Fig. 4: The chromatin occupancy of SMC1A is significantly altered in lupus inflammation.

A Volcano plot of differential genomic binding events (|log2FC| > 1, p < 0.001 generated using DESeq2) from SMC1A ChIP-sequencing analysis in SLE-like (n = 3) versus basal (n = 2) male CD14⁺ monocytes. Blue dots represent regions with reduced SMC1A binding (n = 1131) and red dots with increased SMC1A binding (n = 6839).
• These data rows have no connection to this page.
-- ==== Sys2Proof/Certificates/Slice0/Obligations.lean ====
section
/-! DEFINITION. The statements for the provers, each from the numbered rules its docstring names. -/

open Sys2Proof Sys2Proof.Machine

/-! ### Encoding (30_encoding) -/

/-- R120, R124, R126: decoding is the exact inverse of encoding; every word has at most one command and every command
exactly one word. -/
def Obligations.DecodeIsTheInverseOfEncode : Prop :=
  ∀ (w : Word) (i : Instr), decode w = .ok i ↔ encode i = w

/-- R125: the rows are form N (whole word compared) or form S (SYM free); no word matches two rows; a word decodes to a
command exactly when that command's row matches. -/
def Obligations.OpcodeRowsMatchAtMostOneCommand : Prop :=
  (∀ r ∈ opcodeRows, (r.mask = 0xFFFFFFFF#32 ∨ r.mask = 0xFFFF00FF#32) ∧ r.pattern.toNat ≤ 0x0D) ∧
  (∀ (w : Word) (r r' : OpcodeRow), r ∈ opcodeRows → r' ∈ opcodeRows →
    w &&& r.mask = r.pattern → w &&& r'.mask = r'.pattern → r = r') ∧
  (∀ (w : Word) (m : String),
    (∃ r ∈ opcodeRows, r.mnemonic = m ∧ w &&& r.mask = r.pattern) ↔ ∃ i, decode w = .ok i ∧ i.mnemonic = m)

/-- R126, R127: the words that decode as ILLEGAL are exactly the three kinds; the perform of one raises ILLEGAL_CMD when
`ERR = 0` and has no effect when `ERR != 0`. -/
def Obligations.IllegalWordsRaiseIllegalCmd : Prop :=
  (∀ w : Word, (∃ e, decode w = .error e) ↔
    0x0E ≤ w.toNat % 256 ∨ w.toNat / 65536 ≠ 0 ∨
      (w.toNat % 256 ∈ [0x00, 0x01, 0x04, 0x05, 0x07, 0x08, 0x0A, 0x0D] ∧ w.toNat / 256 % 256 ≠ 0)) ∧
  (∀ (s : State) (p : PendCmd) (e : Illegal), s.pend = some p → decode p.word = .error e → s.err = .none →
    ∃ t, engineTurn s = .next t ∧ t.err = .illegalCmd ∧ t.err.code = 7#4 ∧ t.out = [] ∧ t.pend = none ∧
      SameBut [.err, .out, .pend] s t) ∧
  (∀ (s : State) (p : PendCmd) (e : Illegal), s.pend = some p → decode p.word = .error e → s.err ≠ .none →
    ∃ t, engineTurn s = .next t ∧ t.pend = none ∧ SameBut [.pend] s t)

/-- R124, R130, 95_test_vectors P1, P2: words the spec writes out decode to the commands it gives for them. -/
def Obligations.SpecWordsDecodeAsWritten : Prop :=
  decode 0x00000000#32 = .ok .nop ∧ decode 0x00000001#32 = .ok .clear ∧ decode 0x00006102#32 = .ok (.count 0x61#8) ∧
  decode 0x00006103#32 = .ok (.loadf 0x61#8) ∧ decode 0x00000004#32 = .ok .build ∧
  decode 0x00000005#32 = .ok .gencode ∧ decode 0x00006306#32 = .ok (.encb 0x63#8) ∧
  decode 0x00000007#32 = .ok .encend ∧ decode 0x00000008#32 = .ok .decstart ∧
  decode 0x00001F09#32 = .ok (.decb 0x1F#8) ∧ decode 0x0000000A#32 = .ok .decend ∧
  decode 0x0000610B#32 = .ok (.rdfreq 0x61#8) ∧ decode 0x0000630C#32 = .ok (.rdcode 0x63#8) ∧
  decode 0x0000000D#32 = .ok .rdnode

/-! ### The interleaving and the engine (20_memory, 40_command_model) -/

/-- R91, R153, R154: at the engine's turn the step is `exec` of the pending command; the model's own ways to reach that
turn (log 2, log 4) are the scheduled turn, `withFetchWord`, and the default turn when the command is enabled. -/
def Obligations.StepPerformsThePendingCommand : Prop :=
  (∀ (s : State) (p : PendCmd) (i : Instr) (rest : List Turn), s.sched = .engine :: rest → s.pend = some p →
    decode p.word = .ok i → step s = exec i { s with sched := rest }) ∧
  (∀ (s : State) (nbits w : Nat) (i : Instr), decodeTableWord nbits w = some i →
    step (s.withFetchWord nbits w) = exec i { s with pend := some ⟨tableWord nbits w, s.arg⟩ }) ∧
  (∀ (s t : State) (p : PendCmd) (i : Instr), s.sched = [] → s.pend = some p → decode p.word = .ok i →
    exec i s = .next t → t.pend = none → step s = .next t)

/-- R154, R341: `Exec` is total, so every step answers a next state; the engine does nothing without a pending command;
an idle block with an idle host (log 18) holds its state. -/
def Obligations.EveryStepAnswersANextState : Prop :=
  (∀ s : State, ∃ t, step s = .next t) ∧
  (∀ s : State, s.pend = none → engineTurn s = .next s) ∧
  (∀ s : State, s.pend = none → s.host.prog = [] → s.sched = [] → step s = .next s)

/-- R155, R332: a perform that sets an error does so from `ERR = 0`, empties OUT, completes, and changes nothing
else. -/
def Obligations.FailingCommandChangesOnlyErrAndOut : Prop :=
  ∀ s t : State, engineTurn s = .next t → t.err ≠ .none → t.err ≠ s.err →
    s.err = .none ∧ t.out = [] ∧ t.pend = none ∧ SameBut [.err, .out, .pend] s t

/-- R333, R334: under an error, every step of any agent leaves ERR, an empty OUT and all codec state as they are, except
a CLEAR or a reset event, after which `ERR = 0` and the whole operation is discarded. The pin's reset event is the
model's turn `.reset` (log 19). -/
def Obligations.ErrorStateIsLeftOnlyByClearOrReset : Prop :=
  ∀ s t : State, Inv s → s.err ≠ .none → step s = .next t →
    (t.err = s.err ∧ t.out = [] ∧ SameBut [.pend, .arg, .res0, .res1, .lost, .host, .sched, .draws] s t) ∨
    (t.err = .none ∧ SameBut [.arg, .host, .sched] s.resetBlock t ∧
      ((∃ p, s.pend = some p ∧ decode p.word = .ok .clear) ∨ s.sched.head? = some .reset ∨
        ∃ w rest, s.host.prog = .wr 1#4 w :: rest ∧ w.getLsbD 0 = true))

/-- R320, R326, R331: the numbers of the error codes, that no code passes 7, and which commands raise which. -/
def Obligations.ErrorCodesAndWhoRaisesThem : Prop :=
  (ErrCode.code .none = 0#4 ∧ ErrCode.code .emptyInput = 1#4 ∧ ErrCode.code .unknownSymbol = 2#4 ∧
    ErrCode.code .truncatedStream = 3#4 ∧ ErrCode.code .badCode = 4#4 ∧ ErrCode.code .sequence = 5#4 ∧
    ErrCode.code .overflow = 6#4 ∧ ErrCode.code .illegalCmd = 7#4) ∧
  (∀ s : State, s.err.code.toNat ≤ 7) ∧
  (∀ (s t : State) (p : PendCmd), s.pend = some p → engineTurn s = .next t → s.err = .none → t.err ≠ .none →
    match t.err with
    | .none => False
    | .emptyInput => decode p.word = .ok .build
    | .unknownSymbol => ∃ c, decode p.word = .ok (.encb c)
    | .truncatedStream => decode p.word = .ok .decend
    | .badCode => ∃ b, decode p.word = .ok (.decb b)
    | .sequence => ∃ i, decode p.word = .ok i ∧ i ≠ .nop ∧ i ≠ .clear ∧ i ≠ .rdnode ∧ (∀ c, i ≠ .rdfreq c) ∧
        ∀ c, i ≠ .rdcode c
    | .overflow => ∃ c, decode p.word = .ok (.count c) ∨ decode p.word = .ok (.loadf c) ∨
        decode p.word = .ok (.encb c)
    | .illegalCmd => ∃ e, decode p.word = .error e)

/-- R162, R325: the table of phase conditions; a command whose condition is false raises SEQUENCE and changes nothing
else, and one whose condition is true does not raise it. -/
def Obligations.PhaseTableDecidesSequence : Prop :=
  ∀ (i : Instr) (s : State), s.err = .none →
    let ok : Prop := match i with
      | .nop | .clear | .rdfreq _ | .rdcode _ | .rdnode => True
      | .count _ | .loadf _ | .build => s.tv = false
      | .gencode => s.tv = true ∧ s.cv = false
      | .encb _ | .encend => s.cv = true
      | .decstart => s.tv = true ∧ s.da = false
      | .decb _ | .decend => s.da = true
    (¬ ok → FailsWith .sequence i s) ∧
    (ok → ∃ t, exec i s = .next t ∧ t.err ≠ .sequence)

/-- R163: the phase flags change only as the table says. -/
def Obligations.PhaseFlagsChangeOnlyByTheTable : Prop :=
  ∀ (i : Instr) (s t : State), Inv s → exec i s = .next t →
    (t.tv, t.cv, t.da) = (s.tv, s.cv, s.da) ∨
    (i = .clear ∧ (t.tv, t.cv, t.da) = (false, false, false)) ∨
    (i = .build ∧ (s.tv, s.cv, s.da) = (false, false, false) ∧ (t.tv, t.cv, t.da) = (true, false, false)) ∨
    (i = .gencode ∧ (s.tv, s.cv) = (true, false) ∧ (t.tv, t.cv, t.da) = (true, true, s.da)) ∨
    (i = .decstart ∧ (s.tv, s.da) = (true, false) ∧ (t.tv, t.cv, t.da) = (true, s.cv, true)) ∨
    (i = .decend ∧ (s.tv, s.da) = (true, true) ∧ (t.tv, t.cv, t.da) = (true, s.cv, false))

/-- R38, R39, R161: a step changes RES0 or RES1 only by the six commands named, or by a reset event, which zeroes
both. The pin's reset event is the model's turn `.reset` (log 19). -/
def Obligations.ResultRegistersWrittenOnlyBySixCommands : Prop :=
  ∀ s t : State, step s = .next t → (t.res0 ≠ s.res0 ∨ t.res1 ≠ s.res1) →
    (∃ p i, s.pend = some p ∧ decode p.word = .ok i ∧
      (i = .clear ∨ i = .encend ∨ i = .decend ∨ i = .rdnode ∨ (∃ c, i = .rdfreq c) ∨ ∃ c, i = .rdcode c)) ∨
    (t.res0 = 0#32 ∧ t.res1 = 0#32 ∧
      (s.sched.head? = some .reset ∨ ∃ w rest, s.host.prog = .wr 1#4 w :: rest ∧ w.getLsbD 0 = true))

/-- R37, R151, R372: the host's write sets ARG and nothing else, a read returns it even while busy, no command changes it,
and a command already issued keeps the value captured at its issue. -/
def Obligations.ArgIsSetOnlyByTheHost : Prop :=
  (∀ (s : State) (w : Word), (portWrite 4#4 w s).arg = w ∧ SameBut [.arg] s (portWrite 4#4 w s) ∧
    (portRead 4#4 (portWrite 4#4 w s)).2 = w) ∧
  (∀ s t : State, engineTurn s = .next t → t.arg = s.arg) ∧
  (∀ s : State, s.resetBlock.arg = 0#32) ∧
  (∀ (s : State) (w w' : Word), s.pend = none →
    (portWrite 4#4 w' (portWrite 3#4 w s)).pend = some ⟨w, s.arg⟩)

/-- R51, R328: a step sets LOST only by a CMD write while a command is pending, and clears it only by CLEAR or a reset
event; LOST has no effect on any command. The pin's reset event is the model's turn `.reset` (log 19). -/
def Obligations.LostIsSetAndClearedAsStated : Prop :=
  (∀ s t : State, step s = .next t → s.lost = false → t.lost = true →
    s.pend ≠ none ∧ ∃ w rest, s.host.prog = .wr 3#4 w :: rest) ∧
  (∀ s t : State, step s = .next t → s.lost = true → t.lost = false →
    (∃ p, s.pend = some p ∧ decode p.word = .ok .clear) ∨ s.sched.head? = some .reset ∨
      ∃ w rest, s.host.prog = .wr 1#4 w :: rest ∧ w.getLsbD 0 = true) ∧
  (∀ (s : State) (w : Word), s.pend ≠ none → (portWrite 3#4 w s).lost = true) ∧
  (∀ s t : State, exec .clear s = .next t → t.lost = false) ∧
  (∀ s : State, s.resetBlock.lost = false) ∧
  (∀ (i : Instr) (s t : State) (b : Bool), exec i s = .next t → i ≠ .clear →
    exec i { s with lost := b } = .next { t with lost := b })

/-- R155, R161 and the "Writes" line of every command rule: a perform that records no new error changes, besides PEND,
only what its rule lists. -/
def Obligations.EveryCommandWritesOnlyWhatItsRuleLists : Prop :=
  ∀ (i : Instr) (s t : State), exec i s = .next t →
    SameBut (.pend :: writesOf i) s t ∨ (s.err = .none ∧ t.err ≠ .none ∧ SameBut [.err, .out, .pend] s t)

/-- R157, R156: ENCB, ENCEND and DECB are held, and nothing at all changes, while the bytes they would append do not fit;
a command pending on an empty OUT always performs. -/
def Obligations.CommandsAreHeldOnlyForRoomInOut : Prop :=
  (∀ (s : State) (c : Byte), s.err = .none → s.cv = true → 0 < (s.codeAt c).len →
    s.ebits.toNat + (s.codeAt c).len ≤ 4294967295 → 8 ≤ s.pfill.toNat + (s.codeAt c).len →
    s.config.outDepth < s.out.length + (s.pfill.toNat + (s.codeAt c).len) / 8 → exec (.encb c) s = .next s) ∧
  (∀ s : State, s.err = .none → s.cv = true → 0 < s.pfill.toNat → s.config.outDepth < s.out.length + 1 →
    exec .encend s = .next s) ∧
  (∀ (s : State) (b : Byte) (j : NodeIdx) (syms : List Byte), s.err = .none → s.da = true →
    decodeBits s.nodeAt s.root s.dpos ((byteBits b).take s.drem.toNat) = some (j, syms) → syms ≠ [] →
    s.config.outDepth < s.out.length + syms.length → exec (.decb b) s = .next s) ∧
  (∀ (s : State) (p : PendCmd), Inv s → s.pend = some p → s.out = [] →
    ∃ t, engineTurn s = .next t ∧ t.pend = none)

/-- R158: once the pending command is enabled, any step of the host short of a reset leaves it pending and enabled. -/
def Obligations.EnabledCommandStaysEnabled : Prop :=
  ∀ (s t : State) (p : PendCmd), s.pend = some p → engineTurn s = .next t → t.pend = none →
    (∀ w rest, s.host.prog = .wr 1#4 w :: rest → w.getLsbD 0 = false) →
    (hostTurn s).pend = some p ∧ ∃ u, engineTurn (hostTurn s) = .next u ∧ u.pend = none

/-- R253: the most bytes one perform appends: 32 for ENCB, 1 for ENCEND, 8 for DECB, none for any other command. -/
def Obligations.OutputOfOneCommandIsBounded : Prop :=
  ∀ (i : Instr) (s t : State), Inv s → exec i s = .next t → t.err = .none → i ≠ .clear →
    ∃ outl, t.out = s.out ++ outl ∧
      outl.length ≤ (match i with
        | .encb _ => 32
        | .encend => 1
        | .decb _ => 8
        | .nop | .clear | .count _ | .loadf _ | .build | .gencode | .decstart | .decend | .rdfreq _ | .rdcode _
        | .rdnode => 0)

/-! ### The register port (10_state, 20_memory) -/

/-- R151, R152, R36: a CMD write with nothing pending captures the word and ARG and changes nothing else; with a command
pending it sets LOST and changes nothing else; CMD reads 0. -/
def Obligations.CmdWriteIssuesOrSetsLost : Prop :=
  (∀ (s : State) (w : Word), s.pend = none →
    (portWrite 3#4 w s).pend = some ⟨w, s.arg⟩ ∧ SameBut [.pend] s (portWrite 3#4 w s)) ∧
  (∀ (s : State) (w : Word) (p : PendCmd), s.pend = some p →
    (portWrite 3#4 w s).lost = true ∧ SameBut [.lost] s (portWrite 3#4 w s)) ∧
  (∀ s : State, portRead 3#4 s = (s, 0#32))

/-- R35: every field of STATUS, exact also while busy, reserved bits 0; reading clears nothing and writing is ignored. -/
def Obligations.StatusFieldsAreExact : Prop :=
  ∀ s : State, InvQueue s →
    ∃ w : Word, portRead 2#4 s = (s, w) ∧
      w.getLsbD 0 = s.pend.isSome ∧ w.getLsbD 1 = s.tv ∧ w.getLsbD 2 = s.cv ∧ w.getLsbD 3 = s.da ∧
      w.getLsbD 4 = s.lost ∧ w.getLsbD 5 = decide (s.out.length > 0) ∧
      w.getLsbD 6 = decide (s.out.length = s.config.outDepth) ∧ w.getLsbD 7 = false ∧
      w.extractLsb' 8 4 = s.err.code ∧ w.extractLsb' 12 4 = 0#4 ∧
      (w.extractLsb' 16 8).toNat = s.out.length ∧ w.extractLsb' 24 8 = 0#8 ∧
      ∀ x : Word, portWrite 2#4 x s = s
B Stacked bar graph showing the genomic distribution of reduced (upper lane) and increased (lower lane) SMC1A binding events in SLE-like versus basal monocytes from the ChIP-seq analysis shown in (A). C Proportion of genes associated with promoter and enhancer genomic regions that demonstrate reduced (down-bound) or increased (up-bound) SMC1A binding during transition from basal to SLE-like monocytes. D Volcano plot illustrating H3K27ac signal changes (|log2FC| > 1, p < 0.001 generated using DESeq2) from ChIP-sequencing analysis in SLE-like (n = 4) versus basal (n = 3) CD14⁺ monocytes. Blue dots represent regions with reduced (n = 274), and red dots with increased (n = 502) H3K27ac signal. E Area-proportional euler diagram displaying the intersection of genes associated with differential—increased (designated with up-arrow) or reduced (designated with down-arrow)—SMC1A binding and H3K27ac signal. The majority (295 out of 440, 67%) of genes with increased H3K27ac signal showed enriched SMC1A binding. F Functional enrichment analysis (Gene Ontology terms) of genes associated with both increased SMC1A binding and increased H3K27ac signal in SLE-like compared to basal monocytes. All p-values are two-tailed.